theorem Keeps.refl (s : State) : Keeps s s := ⟨rfl, id⟩
theorem Keeps.trans {a b c : State} (h : Keeps a b) (k : Keeps b c) : Keeps a c := ⟨k.1.trans h.1, fun x => k.2 (h.2 x)⟩
theorem Keeps.of_spine {s t : State} (h : t.spine = s.spine) : Keeps s t := by
  unfold State.spine at h
  rw [Prod.mk.injEq] at h
  exact ⟨h.1, fun x => by rw [h.2]; exact x⟩
/-- The phases follow the projection. -/
theorem ph_of_spine {a b : State} (h : a.spine = b.spine) : a.kiln.ph = b.kiln.ph := congrArg Prod.snd h
theorem Keeps.then_spine {a s t : State} (k : Keeps a s) (h : t.spine = s.spine) : Keeps a t := k.trans (.of_spine h)
theorem Keeps.ite {a : State} {c : Prop} [Decidable c] {x y : State} (hx : c → Keeps a x) (hy : ¬c → Keeps a y) : Keeps a (if c then x else y) := by
  split <;> simp_all

/-- What an outcome keeps. -/
def OutKeeps (s : State) : Host.Outcome State Fault Refusal → Prop
  | .next t => Keeps s t
  | _ => True

theorem OutKeeps.of_spine {s : State} {o} (h : outSpine s o = s.spine) : OutKeeps s o := by
  cases o with
  | next t => exact Keeps.of_spine h
  | fault r => trivial
  | refused r => trivial

theorem OutKeeps.ite {a : State} {c : Prop} [Decidable c] {x y} (hx : c → OutKeeps a x) (hy : ¬c → OutKeeps a y) : OutKeeps a (if c then x else y) := by
  split <;> simp_all

theorem stopped_keeps {s} (x) : Keeps s (State.stopped s x) := by
  unfold State.stopped
  refine ⟨?_, fun _ => rfl⟩
  exact congrArg Prod.fst (swapAtStop_spine (s0 := s))

theorem startKiln_keeps {s m r} : Keeps s (State.startKiln s m r) := ⟨rfl, fun _ => rfl⟩

theorem ordered_k3 {p : Phases} (o : p.k3Open = true) (h : p.ordered = true) : ({ p with k3 := true } : Phases).ordered = true := by
  simp only [Phases.ordered] at *; grind
theorem ordered_undram {p : Phases} (h : p.ordered = true) : ({ p with dramTrained := false } : Phases).ordered = true := by
  simp only [Phases.ordered] at *; grind
theorem ordered_dram {p : Phases} (o : p.k5Open = true) (h : p.ordered = true) : ({ p with dramTrained := true } : Phases).ordered = true := by
  simp only [Phases.ordered] at *; grind
theorem ordered_k1 {p : Phases} (o : p.started = true) (h : p.ordered = true) : ({ p with k1 := true } : Phases).ordered = true := by
  simp only [Phases.ordered] at *; grind
theorem ordered_k1k2Open {p : Phases} (o : p.started = true) (h : p.ordered = true) : ({ p with k1 := true, k2Open := true } : Phases).ordered = true := by
  simp only [Phases.ordered] at *; grind
theorem ordered_k2 {p : Phases} (o : p.k2Open = true) (h : p.ordered = true) : ({ p with k2 := true } : Phases).ordered = true := by
  simp only [Phases.ordered] at *; grind
theorem ordered_k3Open {p : Phases} (o : p.k2 = true) (h : p.ordered = true) : ({ p with k3Open := true } : Phases).ordered = true := by
  simp only [Phases.ordered] at *; grind
theorem ordered_k4 {p : Phases} (o : p.k3Open = true) (h : p.ordered = true) : ({ p with k4 := true } : Phases).ordered = true := by
  simp only [Phases.ordered] at *; grind
theorem ordered_k5Open {p : Phases} (o : p.k4 = true) (h : p.ordered = true) : ({ p with k5Open := true } : Phases).ordered = true := by
  simp only [Phases.ordered] at *; grind
theorem ordered_k5 {p : Phases} (o : p.k5Open = true) (h : p.ordered = true) : ({ p with k5 := true } : Phases).ordered = true := by
  simp only [Phases.ordered] at *; grind
theorem ordered_k6Open {p : Phases} (o : p.k4 = true) (h : p.ordered = true) : ({ p with k6Open := true } : Phases).ordered = true := by
  simp only [Phases.ordered] at *; grind
theorem ordered_k6 {p : Phases} (o : p.k6Open = true) (h : p.ordered = true) : ({ p with k6 := true } : Phases).ordered = true := by
  simp only [Phases.ordered] at *; grind

theorem dramStops_keeps {s} : Keeps s (State.dramStops s) := by
  unfold State.dramStops
  extract_lets a b
  have hb : b.spine = s.spine := by
    refine (foldl_spine (fun _ _ => setReady_spine)).trans ?_
    exact ite_spine plcStop_spine rfl
  exact (Keeps.of_spine hb).trans ⟨rfl, fun h => ordered_undram h⟩

theorem k3Check_keeps {s} : Keeps s (State.k3Check s) := by
  unfold State.k3Check
  extract_lets ks
  refine Keeps.ite (fun h => ?_) (fun _ => .refl s)
  simp only [Bool.and_eq_true] at h
  exact ⟨rfl, fun k => ordered_k3 h.1.1.1.1 k⟩

theorem enterSaved_keeps {s x} : Keeps s (State.enterSaved s x) := (stopped_keeps x).trans ⟨rfl, id⟩
theorem saveCutOff_keeps {s} : Keeps s (State.saveCutOff s) := (stopped_keeps true).trans ⟨rfl, id⟩

theorem powerFail_keeps {s x y} : Keeps s (State.powerFail s x y) := by
  unfold State.powerFail
  refine (Keeps.of_spine (pfBegin_spine (x1 := x))).trans ?_
  generalize s.pfBegin x = a
  refine Keeps.ite (fun _ => ?_) (fun _ => Keeps.ite (fun _ => ?_) (fun _ => ?_))
  · exact (Keeps.of_spine saveResult_spine).trans enterSaved_keeps
  · refine Keeps.trans (.of_spine ?_) enterSaved_keeps
    simp only [report_spine, saveResult_spine, saveAll_spine]
  · refine Keeps.trans (.of_spine ?_) saveCutOff_keeps
    simp only [report_spine, saveResult_spine]
    exact ite_spine saveClose_spine rfl

theorem execPowerFailDecision_keeps {c y s} : OutKeeps s (execPowerFailDecision c y s) := by
  unfold execPowerFailDecision
  refine Keeps.ite (fun _ => .refl s) (fun _ => ?_)
  refine Keeps.trans (b := { s with power.vin := c.mv }) ⟨rfl, id⟩ ?_
  exact Keeps.ite (fun _ => powerFail_keeps) (fun _ => Keeps.ite (fun _ => powerFail_keeps) (fun _ => .refl _))
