-- ==== Sys2Proof/Laws/Sets.lean ====
section
/-! SUPPORT. What the functions do at a swap, and the changes of system time, leave the sample index, elapsed time and the two configuration sets as they are. -/

set_option linter.all false

namespace Sys2Proof.Machine

/-- Sample index, elapsed time and the configuration sets. -/
def State.sets (s : State) : Nat × Nat × KeySet × KeySet := (s.time.index, s.time.mono, s.cfg.active, s.cfg.shadow)
@[simp] theorem sets_mk (a1 a2 a3 a4 a5 a6 a7 a8 a9 a10 a11 a12 a13 a14 a15 a16 a17 a18 a19 a20 a21 a22 a23 a24) : State.sets (State.mk a1 a2 a3 a4 a5 a6 a7 a8 a9 a10 a11 a12 a13 a14 a15 a16 a17 a18 a19 a20 a21 a22 a23 a24) = (a3.index, a3.mono, a19.active, a19.shadow) := rfl
@[simp] theorem sets_eta (s : State) : (s.time.index, s.time.mono, s.cfg.active, s.cfg.shadow) = s.sets := rfl
theorem foldl_sets {α} {g : State → α → State} (h : ∀ s a, (g s a).sets = s.sets) {l : List α} {s : State} : (l.foldl g s).sets = s.sets := by
  induction l generalizing s with
  | nil => rfl
  | cons a t ih => rw [List.foldl_cons, ih, h]
theorem ite_sets {c : Prop} [Decidable c] {a b : State} {x} (ha : a.sets = x) (hb : b.sets = x) : (if c then a else b).sets = x := by split <;> assumption
theorem ite_fst_sets {β} {c : Prop} [Decidable c] {a b : State × β} {x} (ha : a.1.sets = x) (hb : b.1.sets = x) : (if c then a else b).1.sets = x := by split <;> assumption
theorem ite_snd_sets {β} {c : Prop} [Decidable c] {a b : β × State} {x} (ha : a.2.sets = x) (hb : b.2.sets = x) : (if c then a else b).2.sets = x := by split <;> assumption
/-- What is kept of an outcome: of the next state, else of the state before. -/
def out_sets (s : State) : Host.Outcome State Fault Refusal → Nat × Nat × KeySet × KeySet
  | .next t => t.sets
  | _ => s.sets
@[simp] theorem out_sets_next (s t : State) : out_sets s (.next t) = t.sets := rfl
theorem ite_out_sets {c : Prop} [Decidable c] {s : State} {a b} {x} (ha : out_sets s a = x) (hb : out_sets s b = x) : out_sets s (if c then a else b) = x := by split <;> assumption
/-- What is kept of an optional state. -/
def opt_sets (s : State) : Option State → Nat × Nat × KeySet × KeySet
  | some t => t.sets
  | none => s.sets
@[simp] theorem opt_sets_some (s t : State) : opt_sets s (some t) = t.sets := rfl
@[simp] theorem opt_sets_none (s : State) : opt_sets s none = s.sets := rfl
theorem foldl_fst_sets {α β} {g : State × β → α → State × β} (h : ∀ x a, (g x a).1.sets = x.1.sets) {l : List α} {x : State × β} : (l.foldl g x).1.sets = x.1.sets := by
  induction l generalizing x with
  | nil => rfl
  | cons a t ih => rw [List.foldl_cons, ih, h]
theorem foldl_snd_sets {α β} {g : β × State → α → β × State} (h : ∀ x a, (g x a).2.sets = x.2.sets) {l : List α} {x : β × State} : (l.foldl g x).2.sets = x.2.sets := by
  induction l generalizing x with
  | nil => rfl
  | cons a t ih => rw [List.foldl_cons, ih, h]


@[simp] theorem draw_sets {s0} : (State.draw s0).2.sets = s0.sets := by
  unfold State.draw
  simp only [sets_mk, sets_eta]

@[simp] theorem drawBytes_sets {x1 s0} : (State.drawBytes x1 s0).2.sets = s0.sets := by
  unfold State.drawBytes
  simp only [draw_sets, sets_mk, sets_eta]

@[simp] theorem drawInt_sets {x1 s0} : (State.drawInt x1 s0).2.sets = s0.sets := by
  unfold State.drawInt
  simp only [draw_sets, sets_mk, sets_eta]

@[simp] theorem modWin_sets {s0 x1 x2} : (State.modWin s0 x1 x2).sets = s0.sets := by
  unfold State.modWin
  simp only [sets_mk, sets_eta]

@[simp] theorem modAllWin_sets {s0 x1} : (State.modAllWin s0 x1).sets = s0.sets := by
  unfold State.modAllWin
  with_reducible repeat' first
    | assumption
    | rfl
    | (refine (foldl_sets ?_).trans ?_; on_goal 1 => intro s0 _)
    | (simp only [*, modWin_sets, sets_mk, sets_eta]; done)
    | split
    | (simp [*]; done)
    | simp only [*, modWin_sets, sets_mk, sets_eta]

········

BRIEF:
Above are the records. Print exactly, and only, the lines from the line with "refine (Keeps.of_spine (pfBegin_spine" to the line with "configuration sets. -/", both inclusive.

SOLUTION:
  refine (Keeps.of_spine (pfBegin_spine (x1 := x))).trans ?_
  generalize s.pfBegin x = a
  refine Keeps.ite (fun _ => ?_) (fun _ => Keeps.ite (fun _ => ?_) (fun _ => ?_))
  · exact (Keeps.of_spine saveResult_spine).trans enterSaved_keeps
  · refine Keeps.trans (.of_spine ?_) enterSaved_keeps
    simp only [report_spine, saveResult_spine, saveAll_spine]
  · refine Keeps.trans (.of_spine ?_) saveCutOff_keeps
    simp only [report_spine, saveResult_spine]
    exact ite_spine saveClose_spine rfl

theorem execPowerFailDecision_keeps {c y s} : OutKeeps s (execPowerFailDecision c y s) := by
  unfold execPowerFailDecision
  refine Keeps.ite (fun _ => .refl s) (fun _ => ?_)
  refine Keeps.trans (b := { s with power.vin := c.mv }) ⟨rfl, id⟩ ?_
  exact Keeps.ite (fun _ => powerFail_keeps) (fun _ => Keeps.ite (fun _ => powerFail_keeps) (fun _ => .refl _))
-- ==== Sys2Proof/Laws/Sets.lean ====
section
/-! SUPPORT. What the functions do at a swap, and the changes of system time, leave the sample index, elapsed time and the two configuration sets as they are. -/

set_option linter.all false

namespace Sys2Proof.Machine

/-- Sample index, elapsed time and the configuration sets. -/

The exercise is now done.